Using the Fisher criterion, one can evaluate the significance of not only the regression equation as a whole, but also the significance of the additional inclusion of each factor in the model. Such an assessment is necessary in order not to load the model with factors that do not significantly affect the result. In addition, since the model consists of several factors, they can be introduced into it in a different sequence, and since there is a correlation between the factors, the significance of including the same factor in the model may differ depending on the sequence of factors introduced into it.
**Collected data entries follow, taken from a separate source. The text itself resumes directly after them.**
/-- R716, R717: verification and its outcome. VERSION and TYPE of an image whose header was not written are free values. -/
def State.updEnd (s : State) : Reply × State :=
  match s.kpr.update with
  | none => (Reply.of 1, s)
  | some u =>
    let reason := s.updReason u
    let b := s.bank u.bank
    let (x, s) := s.fresh
    let ver := if u.done < 12 then x % 2 ^ 32 else nget Img.VERSION b.data
    let typ := if u.done < 12 then x / 2 ^ 32 % 256 else nget Img.TYPE b.data
    let s := s.updClose.wf Reg.KPR_UPD_STAT.LAST_REASON reason
    let s := if reason == 0 && typ == 0 then s.setBank u.bank { b with usable := true, version := ver, svn := nget Img.SVN b.data } else s
    let body := imgBytes b.data 512 224
    let s := if reason == 0 && typ == 1 then
        (s.onWld fun w => { w with image := some (body, true) }).raise Ev.KPR_POLICY_STORED 0 [nget Pol.VERSION body] else s
    let s := s.raise Ev.KPR_UPD_END u.bank [reason, ver, typ]
    (if reason == 0 then Reply.ok else ⟨5, 8, reason⟩, s)

/-- R699, R700: a Keeper reset. -/
def State.keeperReset (cause : Nat) (s : State) : State :=
  let s := s.updClose
  let s := match s.kpr.nor with
    | some o => if o.src == 0 then s.finishCmd o.ring o.tag 0xA0 (Reply.of 1) else s
    | none => s
  let s := (s.commitStop.clearReady 0).onKpr fun k => { k with nor := none, logPend := [], chosen := false }
  let s := ((s.wf Reg.KPR_STAT.STATE 0).wf Reg.KPR_STAT.BOOT_CAUSE cause).wf Reg.KPR_DBG_STAT.HALTED 0
  (s.onWld fun w => { w with seqKpr := TwSeq.reset }).bcnSettle

/-- R717, R718, R720: activation. In RECOVERY no bank executes, and PREV keeps its value. -/
def State.updActivate (bank : Nat) (s : State) : State :=
  let rec_ := s.rf Reg.KPR_STAT.STATE == 2
  let run := s.rf Reg.KPR_STAT.RUN_BANK
  let old := s.kpr.boot.getD { active := bank, prev := bank, trial := false, relays := s.rf Reg.KPR_CTRL.RECOVERY_RELAYS }
  let s := if s.executing bank then s.setBoot { old with active := bank, trial := false }
    else s.setBoot { old with active := bank, prev := if rec_ then old.prev else run, trial := true }
  let s := s.raise Ev.KPR_UPD_ACTIVATE bank [(s.bank bank).version]
  if rec_ then s.keeperReset 4 else s

/-- The effect of an update subop that is not refused. -/
def State.updDo (src sub bank arg n data : Nat) (s : State) : Reply × State :=
  match sub with
  | 0 => (Reply.ok, s.updBegin src bank arg)
  | 1 => (Reply.ok, s.updData n data)
  | 2 => s.updEnd
  | 3 => (Reply.ok, s.updActivate bank)
  | _ => (Reply.ok, s.updClose)

/-! The mask ROM (R719, R720, R701, R713). -/

/-- A bank starts. -/
def State.bankStart (k : Nat) (s : State) : State :=
  ((s.wf Reg.KPR_STAT.RUN_BANK k).wf Reg.KPR_FW_VER.VERSION (s.bank k).version).onKpr fun p => { p with chosen := true }

/-- RECOVERY. -/
def State.recover (s : State) : State :=
  let s := ((s.wf Reg.KPR_STAT.STATE 2).wf Reg.KPR_FW_VER.VERSION 0).onKpr fun p => { p with chosen := true }
  s.bcnSettle.raise Ev.KPR_RECOVERY 0 [s.recoveryRelays]

/-- R719: the choice at a Keeper start. `corrupt`: bit k where the image in bank k no longer passes its checks. -/
def State.romBoot (corrupt : Nat) (s : State) : State :=
  let s := (List.range 2).foldl (fun s k => if corrupt.testBit k then s.spoilBank k else s.setBank k (s.bank k)) s
  let s := (s.onKpr fun k => { k with starts := k.starts + 1, pins := 0 }).wf Reg.KPR_STAT.SVN_CNT s.kpr.svn
  let cause := s.rf Reg.KPR_STAT.BOOT_CAUSE
  match s.kpr.boot with
  | none =>
    let k := if s.bankVerifies 0 && (!s.bankVerifies 1 || decide ((s.bank 1).version ≤ (s.bank 0).version)) then 0 else 1
    if s.bankVerifies k then
      (s.setBoot { active := k, prev := k, trial := false, relays := s.rf Reg.KPR_CTRL.RECOVERY_RELAYS }).bankStart k
    else s.recover
  | some b =>
    let s := s.setBoot b
    let other := 1 - b.active
    if b.trial && (cause == 1 || cause == 2) then
      ((s.setBoot { b with active := b.prev, trial := false }).bankStart b.prev).raise Ev.KPR_BOOT_FALLBACK b.prev [b.active, 1]
    else if s.bankVerifies b.active then s.bankStart b.active
    else if s.bankVerifies other then
      ((s.setBoot { b with active := other, trial := false }).bankStart other).raise Ev.KPR_BOOT_FALLBACK other [b.active, 0]
    else s.recover

/-- R699: the firmware is ready; the events that the restart owes (R698, R700, R728) and the trace's RESTART (R727). -/
def State.keeperUp (s : State) : State :=
  let s := (s.wf Reg.KPR_STAT.STATE 1).onKpr fun k => { k with readyAt := s.tim.now }
  let cause := s.rf Reg.KPR_STAT.BOOT_CAUSE
  let s := (s.tracePut 0x12 cause s.lwt).raise Ev.KPR_BOOT (s.rf Reg.KPR_STAT.RUN_BANK)
    [s.rf Reg.KPR_FW_VER.VERSION, cause, s.kpr.svn]
  let s := match s.kpr.owed with
    | some (code, arg) => (s.raise code 0 [arg]).onKpr fun k => { k with owed := none }
    | none => s
  s.setReady 0

/-! The Keeper log (R712, R713). -/

/-- One record written. -/
def State.logWrite (code t payload : Nat) (s : State) : State :=
  let k := s.kpr
  let no := s.rf Reg.KPR_LOG_NEXT.RECNO
  let start := k.starts % 65536
  let r : KRec := { recno := no, code := code, pinned := decide (k.pins < 4096), start := start, t := t, payload := payload }
  let old := if k.log.length < 4194304 then k.log
    else match k.log.find? fun r => !(r.pinned && r.start == start) with
      | some x => k.log.erase x
      | none => k.log.drop 1
  ((s.onKpr fun k => { k with log := old ++ [r], pins := k.pins + 1 }).wf Reg.KPR_LOG_NEXT.RECNO (no + 1)).tracePut 3 code no

/-- Every record that waits is written. -/
def State.logAll (s : State) : State :=
  let l := s.kpr.logPend
  l.foldl (fun s r => s.logWrite r.1 r.2.1 r.2.2) (s.onKpr fun k => { k with logPend := [] })

/-- R712: a record's 64 bytes. -/
def KRec.bytes (r : KRec) : Nat :=
  let v := r.recno + (r.code % 1024 + b2n r.pinned * 1024 + r.start * 65536) * 2 ^ 32 + r.t * 2 ^ 64 + r.payload % 2 ^ 224 * 2 ^ 128
  v + crc32c 0 56 v * 2 ^ 448 + 0x474F4C4B * 2 ^ 480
To assess the significance of including an additional factor in the model, Fisher's private criterion is calculated Fxi. It is based on comparing the increase in factorial variance, due to the inclusion of an additional factor in the model, with the residual variance per one degree of freedom for the regression as a whole. Therefore, the calculation formula private F-criterion for the factor will look like this:

Where R 2 yx 1 x 2… xi … xp - multi-determination coefficient for a model with a full set P factors ; R 2 yx 1 x 2… x i -1 x i +1… xp- coefficient of multiple determination for a model that does not include a factor x i;P- number of observations; T- number of parameters at factors x in the regression equation.

The actual value of Fisher's partial criterion is compared with the tabular one at a significance level of 0.05 or 0.1 and the corresponding numbers of degrees of freedom. If the actual value Fxi exceeds F table, then the additional inclusion of the factor x i into the model is statistically justified, and the "pure" regression coefficient b i with a factor x i statistically significant. If Fxi less F table, then the additional inclusion of the factor in the model does not significantly increase the proportion of the explained variation of the result y, and, therefore, its inclusion in the model does not make sense, the regression coefficient for this factor in this case is statistically insignificant.

Fisher's partial test can test for the significance of all regression coefficients, assuming that each corresponding factor x i is entered last into the multiple regression equation, and all other factors have already been included in the model before.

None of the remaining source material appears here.